◆ **EXERCISE REQUIREMENTS**
Where the listing below reaches the line containing "def Obligations.DataProcReturn : Prop", start writing out lines exactly, and stop once the line containing "R54, R55, R148, R231 to R233). -/" has been written.

◆ **DATA LISTING**

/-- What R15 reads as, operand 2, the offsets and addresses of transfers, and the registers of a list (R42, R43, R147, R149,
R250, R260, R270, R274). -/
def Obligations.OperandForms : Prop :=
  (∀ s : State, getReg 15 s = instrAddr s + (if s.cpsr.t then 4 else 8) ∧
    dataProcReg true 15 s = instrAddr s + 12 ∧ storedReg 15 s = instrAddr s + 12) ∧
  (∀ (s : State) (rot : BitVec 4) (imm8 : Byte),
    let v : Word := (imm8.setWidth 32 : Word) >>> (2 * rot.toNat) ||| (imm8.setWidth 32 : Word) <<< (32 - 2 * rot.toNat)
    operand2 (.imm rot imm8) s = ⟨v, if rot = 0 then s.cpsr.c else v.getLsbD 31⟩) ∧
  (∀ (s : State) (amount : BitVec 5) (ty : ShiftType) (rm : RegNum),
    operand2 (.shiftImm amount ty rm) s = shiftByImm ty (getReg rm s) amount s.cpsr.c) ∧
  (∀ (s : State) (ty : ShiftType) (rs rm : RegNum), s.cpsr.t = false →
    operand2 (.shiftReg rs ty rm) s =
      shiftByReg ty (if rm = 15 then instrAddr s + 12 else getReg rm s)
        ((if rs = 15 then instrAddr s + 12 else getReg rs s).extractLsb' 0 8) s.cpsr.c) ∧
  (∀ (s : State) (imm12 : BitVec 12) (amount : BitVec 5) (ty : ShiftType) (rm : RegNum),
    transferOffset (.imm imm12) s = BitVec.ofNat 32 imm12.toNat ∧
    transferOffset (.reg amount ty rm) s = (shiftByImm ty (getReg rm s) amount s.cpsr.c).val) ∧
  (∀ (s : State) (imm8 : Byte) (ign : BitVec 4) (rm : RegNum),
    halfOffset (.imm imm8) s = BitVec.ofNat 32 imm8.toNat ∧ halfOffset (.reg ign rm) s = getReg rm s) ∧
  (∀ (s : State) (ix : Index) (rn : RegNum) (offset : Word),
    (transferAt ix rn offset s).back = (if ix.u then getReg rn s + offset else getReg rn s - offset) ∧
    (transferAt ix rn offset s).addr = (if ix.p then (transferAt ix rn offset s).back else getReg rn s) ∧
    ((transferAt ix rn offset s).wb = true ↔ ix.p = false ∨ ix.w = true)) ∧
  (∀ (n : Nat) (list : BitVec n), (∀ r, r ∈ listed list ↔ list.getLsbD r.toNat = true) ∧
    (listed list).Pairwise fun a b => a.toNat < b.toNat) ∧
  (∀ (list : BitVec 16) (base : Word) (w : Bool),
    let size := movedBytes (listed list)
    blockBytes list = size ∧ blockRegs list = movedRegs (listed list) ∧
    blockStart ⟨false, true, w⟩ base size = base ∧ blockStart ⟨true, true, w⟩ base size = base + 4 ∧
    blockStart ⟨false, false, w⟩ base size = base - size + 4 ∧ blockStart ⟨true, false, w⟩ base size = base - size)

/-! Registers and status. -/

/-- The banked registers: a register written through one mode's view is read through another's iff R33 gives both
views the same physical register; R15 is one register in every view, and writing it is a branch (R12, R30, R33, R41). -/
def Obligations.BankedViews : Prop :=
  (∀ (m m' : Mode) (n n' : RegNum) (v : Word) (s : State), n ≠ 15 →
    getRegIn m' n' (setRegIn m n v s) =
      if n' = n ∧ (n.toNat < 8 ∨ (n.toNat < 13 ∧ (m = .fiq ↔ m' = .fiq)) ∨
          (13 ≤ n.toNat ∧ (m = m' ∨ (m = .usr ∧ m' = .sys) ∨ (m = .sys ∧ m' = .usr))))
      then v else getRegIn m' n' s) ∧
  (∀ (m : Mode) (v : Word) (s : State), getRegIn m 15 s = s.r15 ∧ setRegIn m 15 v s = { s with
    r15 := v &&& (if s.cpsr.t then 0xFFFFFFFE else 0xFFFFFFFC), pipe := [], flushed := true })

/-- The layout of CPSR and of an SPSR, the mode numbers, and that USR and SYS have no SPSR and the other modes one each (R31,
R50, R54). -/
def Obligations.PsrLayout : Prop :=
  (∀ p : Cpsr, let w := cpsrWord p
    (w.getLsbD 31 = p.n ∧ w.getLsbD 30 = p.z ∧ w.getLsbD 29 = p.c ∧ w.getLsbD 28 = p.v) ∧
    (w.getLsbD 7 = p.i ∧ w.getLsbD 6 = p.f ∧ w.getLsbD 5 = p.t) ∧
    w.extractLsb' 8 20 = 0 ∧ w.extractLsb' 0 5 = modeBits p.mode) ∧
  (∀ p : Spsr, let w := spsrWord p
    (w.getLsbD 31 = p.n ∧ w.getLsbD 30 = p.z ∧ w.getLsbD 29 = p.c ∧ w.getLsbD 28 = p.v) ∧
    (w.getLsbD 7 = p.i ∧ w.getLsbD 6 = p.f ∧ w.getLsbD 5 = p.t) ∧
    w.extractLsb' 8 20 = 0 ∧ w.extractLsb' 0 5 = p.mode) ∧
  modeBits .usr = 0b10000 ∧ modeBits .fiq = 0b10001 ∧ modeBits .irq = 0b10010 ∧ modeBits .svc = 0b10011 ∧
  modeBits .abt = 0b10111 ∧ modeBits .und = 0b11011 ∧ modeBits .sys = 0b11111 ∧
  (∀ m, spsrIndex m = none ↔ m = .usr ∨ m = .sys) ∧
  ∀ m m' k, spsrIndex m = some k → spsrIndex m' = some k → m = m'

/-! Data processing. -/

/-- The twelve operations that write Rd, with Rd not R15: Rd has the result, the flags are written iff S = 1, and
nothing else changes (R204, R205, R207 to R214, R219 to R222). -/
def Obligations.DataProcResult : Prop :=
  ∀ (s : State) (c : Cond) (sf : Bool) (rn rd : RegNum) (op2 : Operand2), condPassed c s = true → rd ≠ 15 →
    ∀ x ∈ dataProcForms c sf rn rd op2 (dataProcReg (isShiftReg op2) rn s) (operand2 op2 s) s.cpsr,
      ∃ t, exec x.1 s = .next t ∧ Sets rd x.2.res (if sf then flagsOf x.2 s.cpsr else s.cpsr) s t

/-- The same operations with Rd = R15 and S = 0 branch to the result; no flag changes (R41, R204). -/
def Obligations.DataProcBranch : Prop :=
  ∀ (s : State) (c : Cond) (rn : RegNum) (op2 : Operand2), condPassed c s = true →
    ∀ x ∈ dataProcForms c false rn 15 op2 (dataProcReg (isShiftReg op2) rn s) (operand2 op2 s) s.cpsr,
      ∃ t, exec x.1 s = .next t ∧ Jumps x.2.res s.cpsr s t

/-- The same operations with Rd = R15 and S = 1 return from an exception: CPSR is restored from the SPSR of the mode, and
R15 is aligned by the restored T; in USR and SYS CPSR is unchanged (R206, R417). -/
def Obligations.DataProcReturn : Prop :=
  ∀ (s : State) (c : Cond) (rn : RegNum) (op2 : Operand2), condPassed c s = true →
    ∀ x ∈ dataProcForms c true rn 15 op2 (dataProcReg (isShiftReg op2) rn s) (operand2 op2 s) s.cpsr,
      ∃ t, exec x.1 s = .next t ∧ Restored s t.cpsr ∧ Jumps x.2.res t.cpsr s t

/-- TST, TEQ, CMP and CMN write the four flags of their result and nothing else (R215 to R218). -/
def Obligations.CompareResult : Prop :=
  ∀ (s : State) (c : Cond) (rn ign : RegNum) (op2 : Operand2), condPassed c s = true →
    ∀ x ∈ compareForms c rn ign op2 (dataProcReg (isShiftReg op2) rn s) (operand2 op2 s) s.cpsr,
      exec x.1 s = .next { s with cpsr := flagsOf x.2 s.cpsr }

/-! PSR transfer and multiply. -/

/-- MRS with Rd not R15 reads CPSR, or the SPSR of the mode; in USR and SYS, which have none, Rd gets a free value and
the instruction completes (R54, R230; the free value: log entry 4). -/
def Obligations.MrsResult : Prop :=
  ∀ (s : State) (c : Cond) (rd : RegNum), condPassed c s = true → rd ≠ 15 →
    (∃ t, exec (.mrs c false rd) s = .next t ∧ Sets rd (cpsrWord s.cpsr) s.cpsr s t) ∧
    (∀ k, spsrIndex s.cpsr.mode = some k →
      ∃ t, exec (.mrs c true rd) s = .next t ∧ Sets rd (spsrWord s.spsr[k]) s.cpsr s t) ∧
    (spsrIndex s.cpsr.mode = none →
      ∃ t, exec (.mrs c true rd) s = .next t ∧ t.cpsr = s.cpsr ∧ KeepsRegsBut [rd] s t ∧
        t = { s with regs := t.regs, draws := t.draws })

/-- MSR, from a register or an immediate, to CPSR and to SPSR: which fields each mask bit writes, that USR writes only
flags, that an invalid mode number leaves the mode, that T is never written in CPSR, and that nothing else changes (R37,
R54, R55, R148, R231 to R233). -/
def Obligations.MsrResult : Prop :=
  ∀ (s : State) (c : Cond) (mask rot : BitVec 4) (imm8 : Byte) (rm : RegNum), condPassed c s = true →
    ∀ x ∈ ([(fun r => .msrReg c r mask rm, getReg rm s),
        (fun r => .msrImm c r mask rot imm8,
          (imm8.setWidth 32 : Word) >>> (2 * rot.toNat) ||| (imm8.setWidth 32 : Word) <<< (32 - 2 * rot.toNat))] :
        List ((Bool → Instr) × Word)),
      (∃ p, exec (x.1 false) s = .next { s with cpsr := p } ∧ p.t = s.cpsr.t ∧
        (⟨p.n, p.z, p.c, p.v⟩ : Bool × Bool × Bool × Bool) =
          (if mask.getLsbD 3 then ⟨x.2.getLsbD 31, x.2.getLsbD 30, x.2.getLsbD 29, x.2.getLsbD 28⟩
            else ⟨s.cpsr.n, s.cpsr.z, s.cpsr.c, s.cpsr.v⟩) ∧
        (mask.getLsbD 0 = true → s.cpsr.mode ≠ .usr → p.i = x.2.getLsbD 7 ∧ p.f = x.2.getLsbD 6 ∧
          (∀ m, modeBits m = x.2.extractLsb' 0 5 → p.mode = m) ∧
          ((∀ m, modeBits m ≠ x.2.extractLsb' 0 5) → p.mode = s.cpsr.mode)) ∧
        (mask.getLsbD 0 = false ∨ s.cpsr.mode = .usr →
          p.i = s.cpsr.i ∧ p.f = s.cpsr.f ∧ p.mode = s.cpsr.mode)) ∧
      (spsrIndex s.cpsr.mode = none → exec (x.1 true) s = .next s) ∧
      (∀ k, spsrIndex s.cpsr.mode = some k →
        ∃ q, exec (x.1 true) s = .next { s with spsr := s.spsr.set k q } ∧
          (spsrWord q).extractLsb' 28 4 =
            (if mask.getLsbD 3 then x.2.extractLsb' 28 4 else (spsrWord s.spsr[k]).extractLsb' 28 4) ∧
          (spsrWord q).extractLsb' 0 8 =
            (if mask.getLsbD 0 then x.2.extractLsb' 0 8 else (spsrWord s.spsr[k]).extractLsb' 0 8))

◆ **COMPLETED TASK**
def Obligations.DataProcReturn : Prop :=
  ∀ (s : State) (c : Cond) (rn : RegNum) (op2 : Operand2), condPassed c s = true →
    ∀ x ∈ dataProcForms c true rn 15 op2 (dataProcReg (isShiftReg op2) rn s) (operand2 op2 s) s.cpsr,
      ∃ t, exec x.1 s = .next t ∧ Restored s t.cpsr ∧ Jumps x.2.res t.cpsr s t

/-- TST, TEQ, CMP and CMN write the four flags of their result and nothing else (R215 to R218). -/
def Obligations.CompareResult : Prop :=
  ∀ (s : State) (c : Cond) (rn ign : RegNum) (op2 : Operand2), condPassed c s = true →
    ∀ x ∈ compareForms c rn ign op2 (dataProcReg (isShiftReg op2) rn s) (operand2 op2 s) s.cpsr,
      exec x.1 s = .next { s with cpsr := flagsOf x.2 s.cpsr }

/-! PSR transfer and multiply. -/

/-- MRS with Rd not R15 reads CPSR, or the SPSR of the mode; in USR and SYS, which have none, Rd gets a free value and
the instruction completes (R54, R230; the free value: log entry 4). -/
def Obligations.MrsResult : Prop :=
  ∀ (s : State) (c : Cond) (rd : RegNum), condPassed c s = true → rd ≠ 15 →
    (∃ t, exec (.mrs c false rd) s = .next t ∧ Sets rd (cpsrWord s.cpsr) s.cpsr s t) ∧
    (∀ k, spsrIndex s.cpsr.mode = some k →
      ∃ t, exec (.mrs c true rd) s = .next t ∧ Sets rd (spsrWord s.spsr[k]) s.cpsr s t) ∧
    (spsrIndex s.cpsr.mode = none →
      ∃ t, exec (.mrs c true rd) s = .next t ∧ t.cpsr = s.cpsr ∧ KeepsRegsBut [rd] s t ∧
        t = { s with regs := t.regs, draws := t.draws })

/-- MSR, from a register or an immediate, to CPSR and to SPSR: which fields each mask bit writes, that USR writes only
flags, that an invalid mode number leaves the mode, that T is never written in CPSR, and that nothing else changes (R37,
R54, R55, R148, R231 to R233). -/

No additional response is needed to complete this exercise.